Your answer should be the lines of the data below that contain "pseudocode".

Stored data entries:
______
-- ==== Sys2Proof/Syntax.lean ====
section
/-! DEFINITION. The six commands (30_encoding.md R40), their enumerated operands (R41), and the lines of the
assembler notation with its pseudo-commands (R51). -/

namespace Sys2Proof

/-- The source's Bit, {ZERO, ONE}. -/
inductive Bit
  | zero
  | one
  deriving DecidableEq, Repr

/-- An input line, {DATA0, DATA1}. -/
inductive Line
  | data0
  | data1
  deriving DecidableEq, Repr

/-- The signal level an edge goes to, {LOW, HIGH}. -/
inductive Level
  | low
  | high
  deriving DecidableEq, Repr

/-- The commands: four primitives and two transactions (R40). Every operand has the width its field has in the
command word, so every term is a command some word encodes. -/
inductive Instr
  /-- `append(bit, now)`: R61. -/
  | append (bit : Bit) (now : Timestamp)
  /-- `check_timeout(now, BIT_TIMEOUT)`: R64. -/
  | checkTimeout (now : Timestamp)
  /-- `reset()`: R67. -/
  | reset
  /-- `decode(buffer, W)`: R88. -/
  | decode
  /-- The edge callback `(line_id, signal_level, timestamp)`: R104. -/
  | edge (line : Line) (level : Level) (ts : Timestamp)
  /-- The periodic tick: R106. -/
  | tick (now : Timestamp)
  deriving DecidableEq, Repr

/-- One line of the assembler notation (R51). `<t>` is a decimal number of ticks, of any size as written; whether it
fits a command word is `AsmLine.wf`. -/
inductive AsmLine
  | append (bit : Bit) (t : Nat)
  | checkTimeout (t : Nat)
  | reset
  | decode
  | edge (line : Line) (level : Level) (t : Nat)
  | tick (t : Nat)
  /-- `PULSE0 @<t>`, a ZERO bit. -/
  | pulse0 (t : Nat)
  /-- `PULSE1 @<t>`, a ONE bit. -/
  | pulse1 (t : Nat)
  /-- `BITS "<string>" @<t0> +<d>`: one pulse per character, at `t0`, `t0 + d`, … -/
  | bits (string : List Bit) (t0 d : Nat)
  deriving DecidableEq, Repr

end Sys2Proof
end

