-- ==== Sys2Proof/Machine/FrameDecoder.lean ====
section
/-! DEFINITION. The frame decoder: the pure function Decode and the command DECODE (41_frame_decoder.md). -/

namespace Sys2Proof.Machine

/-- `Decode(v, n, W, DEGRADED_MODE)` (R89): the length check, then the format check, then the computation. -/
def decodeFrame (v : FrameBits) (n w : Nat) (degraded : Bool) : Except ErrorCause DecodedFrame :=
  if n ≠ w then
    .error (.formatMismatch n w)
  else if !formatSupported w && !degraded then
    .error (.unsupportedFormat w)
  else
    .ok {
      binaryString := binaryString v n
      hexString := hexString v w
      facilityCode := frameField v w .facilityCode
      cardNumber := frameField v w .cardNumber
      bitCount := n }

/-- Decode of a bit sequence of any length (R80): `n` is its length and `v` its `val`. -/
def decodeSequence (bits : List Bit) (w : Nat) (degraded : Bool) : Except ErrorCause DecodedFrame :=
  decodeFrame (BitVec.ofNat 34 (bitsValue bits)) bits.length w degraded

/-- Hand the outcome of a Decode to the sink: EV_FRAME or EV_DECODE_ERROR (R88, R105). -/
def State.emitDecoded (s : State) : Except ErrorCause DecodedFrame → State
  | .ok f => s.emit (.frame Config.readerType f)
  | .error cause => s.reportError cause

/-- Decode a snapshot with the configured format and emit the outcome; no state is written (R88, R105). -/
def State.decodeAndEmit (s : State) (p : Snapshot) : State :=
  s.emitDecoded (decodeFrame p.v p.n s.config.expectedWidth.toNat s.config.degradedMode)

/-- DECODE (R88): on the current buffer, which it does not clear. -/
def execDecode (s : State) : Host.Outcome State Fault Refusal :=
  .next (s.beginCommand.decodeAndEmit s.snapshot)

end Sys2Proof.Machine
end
______
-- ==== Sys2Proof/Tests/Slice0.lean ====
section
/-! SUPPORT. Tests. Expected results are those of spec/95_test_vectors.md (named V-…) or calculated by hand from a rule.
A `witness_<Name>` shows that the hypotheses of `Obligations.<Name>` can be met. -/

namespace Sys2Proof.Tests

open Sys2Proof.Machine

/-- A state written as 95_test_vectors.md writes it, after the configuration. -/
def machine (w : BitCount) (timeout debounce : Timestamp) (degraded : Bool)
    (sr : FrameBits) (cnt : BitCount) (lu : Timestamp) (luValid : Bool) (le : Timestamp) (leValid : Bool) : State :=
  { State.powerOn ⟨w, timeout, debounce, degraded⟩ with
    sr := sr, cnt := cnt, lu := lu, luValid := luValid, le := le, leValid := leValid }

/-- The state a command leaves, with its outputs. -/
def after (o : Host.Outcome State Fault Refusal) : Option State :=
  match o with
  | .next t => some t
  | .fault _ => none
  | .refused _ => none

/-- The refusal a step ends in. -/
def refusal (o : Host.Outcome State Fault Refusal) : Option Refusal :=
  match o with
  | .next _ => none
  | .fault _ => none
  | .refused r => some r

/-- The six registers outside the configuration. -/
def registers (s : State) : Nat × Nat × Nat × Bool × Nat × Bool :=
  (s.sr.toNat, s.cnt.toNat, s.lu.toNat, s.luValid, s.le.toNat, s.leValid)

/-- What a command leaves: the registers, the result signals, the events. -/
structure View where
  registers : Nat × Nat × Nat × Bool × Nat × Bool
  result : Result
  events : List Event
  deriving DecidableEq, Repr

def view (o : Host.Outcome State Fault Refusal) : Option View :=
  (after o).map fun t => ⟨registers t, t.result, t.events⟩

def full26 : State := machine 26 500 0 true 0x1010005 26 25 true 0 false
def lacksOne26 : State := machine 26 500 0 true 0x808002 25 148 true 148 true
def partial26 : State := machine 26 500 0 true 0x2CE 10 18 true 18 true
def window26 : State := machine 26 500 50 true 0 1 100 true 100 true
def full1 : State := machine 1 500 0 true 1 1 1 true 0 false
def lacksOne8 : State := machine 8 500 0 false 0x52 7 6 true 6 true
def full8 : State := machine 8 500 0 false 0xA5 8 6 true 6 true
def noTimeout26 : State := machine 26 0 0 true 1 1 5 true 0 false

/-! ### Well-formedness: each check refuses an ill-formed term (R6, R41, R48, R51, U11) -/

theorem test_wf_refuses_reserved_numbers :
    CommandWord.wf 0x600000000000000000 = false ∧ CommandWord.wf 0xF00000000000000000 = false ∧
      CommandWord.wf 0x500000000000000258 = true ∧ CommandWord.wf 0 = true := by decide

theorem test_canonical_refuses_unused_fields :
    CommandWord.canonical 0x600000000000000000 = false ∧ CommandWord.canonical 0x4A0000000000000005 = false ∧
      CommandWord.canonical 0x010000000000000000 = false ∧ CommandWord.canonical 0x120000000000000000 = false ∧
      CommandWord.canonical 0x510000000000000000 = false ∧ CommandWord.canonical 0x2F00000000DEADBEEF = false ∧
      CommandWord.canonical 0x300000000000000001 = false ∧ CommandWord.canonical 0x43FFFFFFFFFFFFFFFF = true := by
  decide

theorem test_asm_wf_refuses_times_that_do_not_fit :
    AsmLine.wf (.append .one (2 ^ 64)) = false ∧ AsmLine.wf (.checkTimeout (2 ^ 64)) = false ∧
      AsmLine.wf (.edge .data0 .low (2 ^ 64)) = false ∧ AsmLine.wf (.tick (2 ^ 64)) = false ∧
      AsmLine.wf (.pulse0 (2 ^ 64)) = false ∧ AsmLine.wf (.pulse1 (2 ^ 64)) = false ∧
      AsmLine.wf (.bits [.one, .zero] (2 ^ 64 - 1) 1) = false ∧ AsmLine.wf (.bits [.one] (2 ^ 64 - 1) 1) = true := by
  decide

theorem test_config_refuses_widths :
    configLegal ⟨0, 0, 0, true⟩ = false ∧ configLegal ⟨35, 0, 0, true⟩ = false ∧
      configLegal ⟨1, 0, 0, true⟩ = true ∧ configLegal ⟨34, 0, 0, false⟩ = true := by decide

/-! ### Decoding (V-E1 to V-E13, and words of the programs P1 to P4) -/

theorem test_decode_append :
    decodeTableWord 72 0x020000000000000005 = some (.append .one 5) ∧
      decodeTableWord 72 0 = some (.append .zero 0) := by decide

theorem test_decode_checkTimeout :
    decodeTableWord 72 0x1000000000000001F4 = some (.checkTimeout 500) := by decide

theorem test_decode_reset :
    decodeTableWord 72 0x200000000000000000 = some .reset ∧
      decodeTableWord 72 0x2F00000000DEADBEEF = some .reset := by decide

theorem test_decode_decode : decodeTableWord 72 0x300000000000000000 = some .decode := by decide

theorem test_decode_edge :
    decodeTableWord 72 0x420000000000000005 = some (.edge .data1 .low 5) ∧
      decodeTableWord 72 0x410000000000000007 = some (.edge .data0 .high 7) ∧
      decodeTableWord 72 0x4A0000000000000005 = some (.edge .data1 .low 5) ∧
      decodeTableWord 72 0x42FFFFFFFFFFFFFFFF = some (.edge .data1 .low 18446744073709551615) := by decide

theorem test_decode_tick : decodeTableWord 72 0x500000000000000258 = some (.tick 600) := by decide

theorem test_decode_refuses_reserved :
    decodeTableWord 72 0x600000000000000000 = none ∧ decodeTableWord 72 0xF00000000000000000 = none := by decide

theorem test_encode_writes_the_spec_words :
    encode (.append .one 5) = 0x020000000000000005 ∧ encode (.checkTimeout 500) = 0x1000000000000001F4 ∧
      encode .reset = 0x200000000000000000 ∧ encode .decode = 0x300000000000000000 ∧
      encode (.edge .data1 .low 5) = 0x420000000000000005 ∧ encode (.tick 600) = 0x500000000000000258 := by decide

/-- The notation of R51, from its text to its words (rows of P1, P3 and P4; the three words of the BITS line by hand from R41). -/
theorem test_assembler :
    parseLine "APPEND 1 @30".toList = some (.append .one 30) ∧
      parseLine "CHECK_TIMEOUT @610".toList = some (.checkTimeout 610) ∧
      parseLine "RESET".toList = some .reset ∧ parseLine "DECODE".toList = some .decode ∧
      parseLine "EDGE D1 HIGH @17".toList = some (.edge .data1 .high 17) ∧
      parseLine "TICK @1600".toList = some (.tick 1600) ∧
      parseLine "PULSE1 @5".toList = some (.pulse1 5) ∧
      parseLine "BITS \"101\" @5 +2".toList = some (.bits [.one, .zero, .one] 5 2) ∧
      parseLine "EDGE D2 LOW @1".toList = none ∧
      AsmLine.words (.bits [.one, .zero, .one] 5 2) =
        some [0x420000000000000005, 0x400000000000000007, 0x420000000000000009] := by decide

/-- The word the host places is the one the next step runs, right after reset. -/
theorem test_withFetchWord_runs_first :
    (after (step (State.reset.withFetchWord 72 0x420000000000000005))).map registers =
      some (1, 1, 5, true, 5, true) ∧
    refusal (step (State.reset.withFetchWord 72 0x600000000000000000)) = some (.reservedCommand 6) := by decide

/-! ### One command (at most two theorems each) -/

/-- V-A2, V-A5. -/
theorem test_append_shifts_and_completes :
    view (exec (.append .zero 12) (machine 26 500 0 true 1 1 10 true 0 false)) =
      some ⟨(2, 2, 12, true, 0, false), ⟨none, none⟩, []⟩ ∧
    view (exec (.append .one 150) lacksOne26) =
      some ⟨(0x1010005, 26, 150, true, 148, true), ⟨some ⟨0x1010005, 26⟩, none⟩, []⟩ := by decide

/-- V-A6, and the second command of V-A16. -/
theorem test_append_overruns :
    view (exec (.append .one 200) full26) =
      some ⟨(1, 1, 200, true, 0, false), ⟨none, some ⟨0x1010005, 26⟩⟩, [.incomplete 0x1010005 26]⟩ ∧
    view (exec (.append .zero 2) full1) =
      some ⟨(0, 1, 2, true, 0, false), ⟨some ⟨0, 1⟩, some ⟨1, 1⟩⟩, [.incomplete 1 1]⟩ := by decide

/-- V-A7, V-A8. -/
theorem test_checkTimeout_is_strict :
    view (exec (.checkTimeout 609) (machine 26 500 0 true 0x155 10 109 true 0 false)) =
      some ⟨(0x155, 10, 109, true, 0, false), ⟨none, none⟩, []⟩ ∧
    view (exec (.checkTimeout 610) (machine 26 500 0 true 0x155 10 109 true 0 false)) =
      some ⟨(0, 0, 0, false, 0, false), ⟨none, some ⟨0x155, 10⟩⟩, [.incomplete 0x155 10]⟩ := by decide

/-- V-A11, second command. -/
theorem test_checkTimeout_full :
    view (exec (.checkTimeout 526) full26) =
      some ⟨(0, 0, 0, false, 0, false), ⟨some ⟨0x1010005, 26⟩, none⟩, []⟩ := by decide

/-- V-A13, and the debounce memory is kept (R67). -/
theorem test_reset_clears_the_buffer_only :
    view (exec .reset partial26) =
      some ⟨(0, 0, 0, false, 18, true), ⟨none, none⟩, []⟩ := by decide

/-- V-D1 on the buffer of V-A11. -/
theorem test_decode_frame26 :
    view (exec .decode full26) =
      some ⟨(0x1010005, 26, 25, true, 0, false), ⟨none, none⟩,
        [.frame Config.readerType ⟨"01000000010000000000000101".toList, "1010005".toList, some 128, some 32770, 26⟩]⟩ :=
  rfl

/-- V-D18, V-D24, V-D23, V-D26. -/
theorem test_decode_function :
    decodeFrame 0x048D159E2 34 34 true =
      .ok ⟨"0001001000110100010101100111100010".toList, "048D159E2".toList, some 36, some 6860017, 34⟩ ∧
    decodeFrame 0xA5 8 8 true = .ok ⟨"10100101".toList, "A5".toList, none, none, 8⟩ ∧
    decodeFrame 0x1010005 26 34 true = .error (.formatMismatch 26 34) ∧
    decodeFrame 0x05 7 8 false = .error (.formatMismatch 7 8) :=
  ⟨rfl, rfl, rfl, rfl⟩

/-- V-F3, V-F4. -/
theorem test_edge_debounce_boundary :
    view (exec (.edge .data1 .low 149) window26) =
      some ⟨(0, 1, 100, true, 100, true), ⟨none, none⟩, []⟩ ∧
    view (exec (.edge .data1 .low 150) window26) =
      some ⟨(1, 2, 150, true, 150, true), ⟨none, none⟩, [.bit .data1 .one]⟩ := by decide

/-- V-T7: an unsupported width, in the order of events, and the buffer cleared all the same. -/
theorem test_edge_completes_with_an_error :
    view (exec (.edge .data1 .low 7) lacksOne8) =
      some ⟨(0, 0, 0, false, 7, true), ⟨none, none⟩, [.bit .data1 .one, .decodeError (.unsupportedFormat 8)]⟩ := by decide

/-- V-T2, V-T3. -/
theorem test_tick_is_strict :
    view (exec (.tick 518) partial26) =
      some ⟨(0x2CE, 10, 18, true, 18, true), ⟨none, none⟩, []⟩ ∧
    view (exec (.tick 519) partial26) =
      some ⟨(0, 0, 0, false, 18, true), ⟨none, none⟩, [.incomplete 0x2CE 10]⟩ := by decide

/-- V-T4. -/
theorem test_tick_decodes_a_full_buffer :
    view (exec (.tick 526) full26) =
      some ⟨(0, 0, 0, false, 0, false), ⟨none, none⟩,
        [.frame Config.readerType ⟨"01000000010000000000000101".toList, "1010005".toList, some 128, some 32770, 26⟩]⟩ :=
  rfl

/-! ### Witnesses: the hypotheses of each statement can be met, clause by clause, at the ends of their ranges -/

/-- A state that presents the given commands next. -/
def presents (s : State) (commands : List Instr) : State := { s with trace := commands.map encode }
______
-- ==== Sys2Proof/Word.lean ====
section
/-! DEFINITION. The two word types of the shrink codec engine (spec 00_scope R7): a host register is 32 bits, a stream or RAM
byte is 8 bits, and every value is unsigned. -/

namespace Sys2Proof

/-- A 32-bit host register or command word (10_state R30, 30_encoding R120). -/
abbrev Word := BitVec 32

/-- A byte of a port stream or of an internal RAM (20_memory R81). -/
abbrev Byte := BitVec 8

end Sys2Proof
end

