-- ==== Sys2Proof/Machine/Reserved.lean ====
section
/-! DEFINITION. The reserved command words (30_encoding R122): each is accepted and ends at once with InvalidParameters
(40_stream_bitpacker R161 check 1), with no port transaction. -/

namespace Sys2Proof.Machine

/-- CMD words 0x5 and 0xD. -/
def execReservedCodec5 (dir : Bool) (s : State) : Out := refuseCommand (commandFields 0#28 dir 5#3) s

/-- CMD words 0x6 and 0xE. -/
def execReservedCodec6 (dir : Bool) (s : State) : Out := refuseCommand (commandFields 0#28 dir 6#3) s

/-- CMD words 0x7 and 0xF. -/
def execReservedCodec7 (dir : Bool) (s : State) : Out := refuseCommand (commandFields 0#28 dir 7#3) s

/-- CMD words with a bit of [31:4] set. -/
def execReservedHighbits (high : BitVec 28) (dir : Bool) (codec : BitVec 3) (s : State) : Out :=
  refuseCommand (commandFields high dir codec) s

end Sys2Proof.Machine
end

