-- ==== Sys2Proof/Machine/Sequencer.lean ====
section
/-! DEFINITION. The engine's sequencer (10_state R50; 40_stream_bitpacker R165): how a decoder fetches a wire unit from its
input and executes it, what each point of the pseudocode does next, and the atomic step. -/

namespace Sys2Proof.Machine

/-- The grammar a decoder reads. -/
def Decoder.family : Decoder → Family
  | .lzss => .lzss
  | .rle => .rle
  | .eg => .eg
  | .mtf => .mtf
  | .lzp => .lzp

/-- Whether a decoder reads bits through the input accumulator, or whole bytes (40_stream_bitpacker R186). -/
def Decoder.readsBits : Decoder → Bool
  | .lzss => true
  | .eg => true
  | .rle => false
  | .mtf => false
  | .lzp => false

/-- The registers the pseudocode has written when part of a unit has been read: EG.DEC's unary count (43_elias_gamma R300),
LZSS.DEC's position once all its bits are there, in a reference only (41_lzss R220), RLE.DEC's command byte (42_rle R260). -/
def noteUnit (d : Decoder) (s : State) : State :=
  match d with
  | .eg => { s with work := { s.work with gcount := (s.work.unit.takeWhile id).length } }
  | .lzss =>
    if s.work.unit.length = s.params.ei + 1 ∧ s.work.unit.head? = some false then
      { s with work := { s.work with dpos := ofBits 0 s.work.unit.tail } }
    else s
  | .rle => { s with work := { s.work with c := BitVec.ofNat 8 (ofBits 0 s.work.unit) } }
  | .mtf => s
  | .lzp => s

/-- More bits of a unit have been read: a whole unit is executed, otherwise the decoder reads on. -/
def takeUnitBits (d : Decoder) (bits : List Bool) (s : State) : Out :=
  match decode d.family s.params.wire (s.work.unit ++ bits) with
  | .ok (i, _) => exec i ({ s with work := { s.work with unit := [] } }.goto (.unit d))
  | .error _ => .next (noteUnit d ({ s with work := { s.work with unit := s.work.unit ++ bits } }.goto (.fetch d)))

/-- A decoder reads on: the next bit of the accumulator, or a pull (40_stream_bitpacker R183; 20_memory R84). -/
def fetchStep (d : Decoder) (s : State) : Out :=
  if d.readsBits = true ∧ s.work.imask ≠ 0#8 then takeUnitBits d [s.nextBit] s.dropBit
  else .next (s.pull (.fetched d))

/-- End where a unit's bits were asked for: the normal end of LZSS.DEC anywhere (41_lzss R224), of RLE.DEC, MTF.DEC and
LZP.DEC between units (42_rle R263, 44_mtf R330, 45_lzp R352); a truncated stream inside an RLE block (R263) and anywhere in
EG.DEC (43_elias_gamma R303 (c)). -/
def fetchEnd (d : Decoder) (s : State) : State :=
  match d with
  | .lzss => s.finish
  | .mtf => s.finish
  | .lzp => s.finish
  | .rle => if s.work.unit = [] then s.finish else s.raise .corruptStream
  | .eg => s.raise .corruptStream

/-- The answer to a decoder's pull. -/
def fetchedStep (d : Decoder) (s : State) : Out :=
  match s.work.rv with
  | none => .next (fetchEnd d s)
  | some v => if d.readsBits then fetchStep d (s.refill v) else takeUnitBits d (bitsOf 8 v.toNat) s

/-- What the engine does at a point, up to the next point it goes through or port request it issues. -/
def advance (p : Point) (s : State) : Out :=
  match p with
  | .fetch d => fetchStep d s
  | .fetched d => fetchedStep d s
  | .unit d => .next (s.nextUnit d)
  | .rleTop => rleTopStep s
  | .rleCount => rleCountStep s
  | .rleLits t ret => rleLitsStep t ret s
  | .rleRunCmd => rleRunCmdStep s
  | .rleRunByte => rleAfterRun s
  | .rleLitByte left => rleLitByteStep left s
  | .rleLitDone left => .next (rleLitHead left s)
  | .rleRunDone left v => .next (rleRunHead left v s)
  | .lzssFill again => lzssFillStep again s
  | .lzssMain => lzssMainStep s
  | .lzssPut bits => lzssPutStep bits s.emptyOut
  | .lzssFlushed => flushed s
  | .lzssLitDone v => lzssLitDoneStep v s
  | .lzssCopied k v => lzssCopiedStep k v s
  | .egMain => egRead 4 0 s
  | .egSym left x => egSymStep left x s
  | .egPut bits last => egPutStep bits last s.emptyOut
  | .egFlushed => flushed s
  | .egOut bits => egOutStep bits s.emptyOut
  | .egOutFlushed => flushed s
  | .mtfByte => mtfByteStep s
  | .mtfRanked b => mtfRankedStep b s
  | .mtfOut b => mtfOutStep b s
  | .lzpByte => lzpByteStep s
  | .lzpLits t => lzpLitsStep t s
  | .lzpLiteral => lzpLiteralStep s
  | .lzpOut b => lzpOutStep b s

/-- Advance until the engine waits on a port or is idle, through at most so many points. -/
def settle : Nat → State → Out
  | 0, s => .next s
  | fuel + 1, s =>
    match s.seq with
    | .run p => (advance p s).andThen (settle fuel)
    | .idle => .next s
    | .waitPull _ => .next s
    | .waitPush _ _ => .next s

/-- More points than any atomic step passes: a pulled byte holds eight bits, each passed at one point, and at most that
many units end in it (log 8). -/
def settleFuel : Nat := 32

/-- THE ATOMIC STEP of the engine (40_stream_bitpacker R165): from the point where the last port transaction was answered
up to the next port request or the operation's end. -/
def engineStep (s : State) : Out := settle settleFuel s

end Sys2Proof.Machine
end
______
◆ COMPLETED TASK:
input and executes it, what each point of the pseudocode does next, and the atomic step. -/
/-- The registers the pseudocode has written when part of a unit has been read: EG.DEC's unary count (43_elias_gamma R300),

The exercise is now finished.